Practical Applications
Practical Applications of Path-Constrained Mixture-of-Experts (PathMoE)
Below are actionable, real-world applications enabled by the paper’s findings and innovations. Each item notes relevant sectors, potential tools/workflows, and feasibility considerations.
Immediate Applications
- Production-ready MoE training with fewer knobs
- Sectors: software/AI infrastructure, cloud
- What: Adopt block-wise shared routing (e.g., block size 4, top-2/4) to train LLMs with improved perplexity and task accuracy while removing auxiliary load-balancing loss.
- Why PathMoE enables it: Demonstrated gains at 0.9B and 16B scales; balanced utilization without auxiliary loss; no throughput/memory regressions.
- Tools/workflows:
- Add a “PathMoERouter” module to existing MoE stacks (Megatron/DeepSpeed-MoE/JAX GSPMD, TensorRT-LLM, vLLM).
- Default cookbook: top-2 routing, block size 4, remove load-balancing loss, monitor path entropy.
- Assumptions/dependencies: Requires MoE-capable infra (token dispatch/all-to-all). Gains may depend on dataset, model size, and top-k. Not shown to help expert-choice routing.

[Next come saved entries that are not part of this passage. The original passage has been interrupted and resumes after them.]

-- ==== Sys2Proof/Machine/Step.lean ====
section
/-! DEFINITION. One step of the block: the command at the front of the queue, or one idle cycle of CKE. -/

namespace Sys2Proof.Machine

/-- The state with another queue. -/
def State.withPending (s : State) (q : List Instr) : State := { s with pending := q }

/-- One step: the front command runs on the queue's rest; on an empty queue the block idles for one CKE cycle. -/
def step (s : State) : Host.Outcome State Fault Refusal :=
  match s.pending with
  | [] => .next (idleCycle s)
  | c :: rest => exec c (s.withPending rest)

/-- The state with the command that a word spells put at the front of the queue; the table gives no bits, so no word
spells a command and the state is unchanged. -/
def State.withFetchWord (s : State) (nbits w : Nat) : State :=
  match Sys2Proof.decodeTableWord nbits w with
  | some c => s.withPending (c :: s.pending)
  | none => s

end Sys2Proof.Machine
end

- Lower-variance, faster-to-tune LLM training
- Sectors: software/AI infrastructure, enterprise AI
- What: Reduce hyperparameter search by eliminating load-balancing loss and improving routing stability, shortening time-to-first-accurate-checkpoint.

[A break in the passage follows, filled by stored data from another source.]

-- ==== Sys2Proof/Certificates/Slice0/Obligations.lean ====
section
/-! DEFINITION. The statements about the machine that the provers prove: one proposition each, over every state and every
operand that meets its hypotheses. `Does c s parts P` says that the command completes: exec answers a next state that
satisfies P and differs from s only in the named parts (Sys2Proof/Safety.lean). -/

open Sys2Proof Sys2Proof.Machine

/-- A step runs the command at the front of the queue; on an empty queue one CKE cycle passes. For every state: if the queue
is c followed by rest, step is exec of c on the state whose queue is rest; if the queue is empty, step answers a next
state that differs only in the time, which moves on by one CKE cycle (two CKR ticks). The idle cycle is the model's
choice (log entry 2). (95_what_each_step_holds.md, 18_ports_clocks.md) -/
def Obligations.StepTakesTheFrontCommand : Prop :=
  (∀ (c : Instr) (rest : List Instr) (s : State), s.pending = c :: rest → step s = exec c (s.withPending rest)) ∧
  (∀ s : State, s.pending = [] → ∃ t, step s = .next t ∧ t.now = s.now + 2 ∧ Only [.now] s t)

/-- Every step answers a next state, and the queue loses exactly its front command. For every state the step answers a next
state, never a fault or a refusal, and the queue of the next state is the tail of the queue before: commands are taken
first in, first out, and no command puts another into the queue. Derived: no rule calls any command undefined, so none
stops (NOTES.md, Stops). (95_what_each_step_holds.md) -/
def Obligations.StepAnswersANextStateAndKeepsTheQueueInOrder : Prop :=
  ∀ (s : State), ∃ t, step s = .next t ∧ t.pending = s.pending.tail

/-- Every command changes only the parts of State that the frame table names for it. For every command c and states s, t: if
exec c on s answers next t, every part of State that the table partsOf does not name for c is unchanged (the queue among
them; of a region, only the presented kerf and shim values with their counters, which follow from the state without any
command, may follow). This is the frame of all 438 commands in one statement; the table is the reader's overview of who
writes what (R15). (01_architecture.md, 95_what_each_step_holds.md) -/
def Obligations.EveryCommandKeepsToItsParts : Prop :=
  ∀ (c : Instr) (s t : State), exec c s = .next t → Only (partsOf c) s t

/-- Every step keeps the registered outputs equal to what the state calls for. For every state s whose interrupt pin, whose
kerf and shim ratios of every region in use and whose eight refresh-factor codes are the ones that the registers and the
committed state call for, if step answers next t, the same holds of t. (18_ports_clocks.md, 11_budget_kerf.md,
12_hints_shim_ledger.md) -/
def Obligations.StepKeepsTheOutputsPresented : Prop :=
  ∀ s t : State, s.Presented → step s = .next t → t.Presented

/-- Reset presents the outputs its state calls for and holds every link in balance. At State.reset the interrupt pin, the
kerf and shim ratios and the refresh-factor codes are those the reset state calls for, and on every link direction and
for every class the credits, packets, lost packets and returning credits sum to the buffers of that class.
(18_ports_clocks.md, 02_sluice_tree.md) -/
def Obligations.ResetPresentsItsOutputs : Prop := State.reset.Presented ∧ (∀ l d, (State.reset.dir l d).Balanced)

/-- A pan holds each of the 22 implemented STAGE packets until its set is decided. For each of the 22 STAGE commands that a
pan implements, every header addressed to a pan and every tag and value, when that packet stands first on the link from
the pan's parent: the command completes, the packet leaves the link, the pan's held set gains the packet (a set of
another tag is dropped first), the time of the last packet is noted, nothing else of that node or of any other node
changes, and only links and nodes change at all. (03_pan_leaf.md, 09_setpoints_glueup.md, 02_sluice_tree.md) -/
def Obligations.StagePacketsAreHeldUntilTheVerdict : Prop :=
  ∀ x ∈ stageCommands, ∀ (n : Nat) (h : Hdr) (tag : BitVec 3) (v : Word) (s : State),
    s.Gets n h (stagePkt h x.2 tag v) → s.isPan n = true →
    Does (x.1 n h tag v) s [.links, .nodes] fun t =>
      (t.node n = { s.node n with held :=
        if (s.node n).held.tag = tag then
          { (s.node n).held with stages := (s.node n).held.stages ++ [⟨h, BitVec.ofNat 8 x.2, v⟩] }
        else { tag := tag, stages := [⟨h, BitVec.ofNat 8 x.2, v⟩] }, lastPkt := s.now }) ∧
      t.links = (s.takeDown n (stagePkt h x.2 tag v)).links ∧
      (∀ m, m ≠ n → t.node m = s.node m)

- Why PathMoE enables it: Stable training curves without LBL; higher routing consistency and lower path entropy.
- Tools/workflows: Automated training pipelines that skip LBL sweeps; early stopping based on path entropy and path coverage curves.
- Assumptions/dependencies: Stability without LBL shown on tested datasets; verification recommended for new domains.
- Inference robustness under resource variability
- Sectors: cloud, edge AI, device OEMs
- What: Deploy MoE LLMs that are more robust to routing perturbations and potential expert index changes during upgrades or sharding adjustments.
- Why PathMoE enables it: 22.5× robustness to routing permutations reported.
- Tools/workflows: Rolling upgrades with staged expert remaps; chaos tests that permute expert indices to validate resilience.
- Assumptions/dependencies: Real-world perturbations differ from synthetic permutations; test in production-like environments.
- MoE observability and debugging via path-level analytics
- Sectors: software/AI operations (MLOps), regulated industries (finance, healthcare)
- What: Monitor routing behavior through “path entropy,” path coverage curves, and cross-layer consistency as model health indicators.
- Why PathMoE enables it: Lower path entropy and interpretable token clusters (e.g., punctuation, named entities) offer actionable telemetry.
- Tools/workflows:
- “PathProfiler” dashboards showing path frequencies, entropy over time, expert utilization per block.
- Alerts for sudden path drift indicating data distribution shifts.
- Assumptions/dependencies: Logging per-token routing may have privacy implications; aggregate or differentially private logging recommended.
- Path-informed fine-tuning and specialization
- Sectors: enterprise NLP, finance (document extraction/compliance), healthcare (clinical note processing), customer support
- What: Use path clusters to guide domain-specific fine-tuning (e.g., legal names/temporal expressions routed to specialized experts).
- Why PathMoE enables it: More coherent and consistent paths make specialization more reliable and interpretable.
- Tools/workflows:
- “PathFreezer” workflow: detect dominant paths early, optionally freeze or prioritize them during domain adaptation.
- “PathPruner” to retire rarely used paths/experts for leaner inference.
- Assumptions/dependencies: Over-restricting to few paths can harm performance (as shown by the 10-path ablation); conservative thresholds advised.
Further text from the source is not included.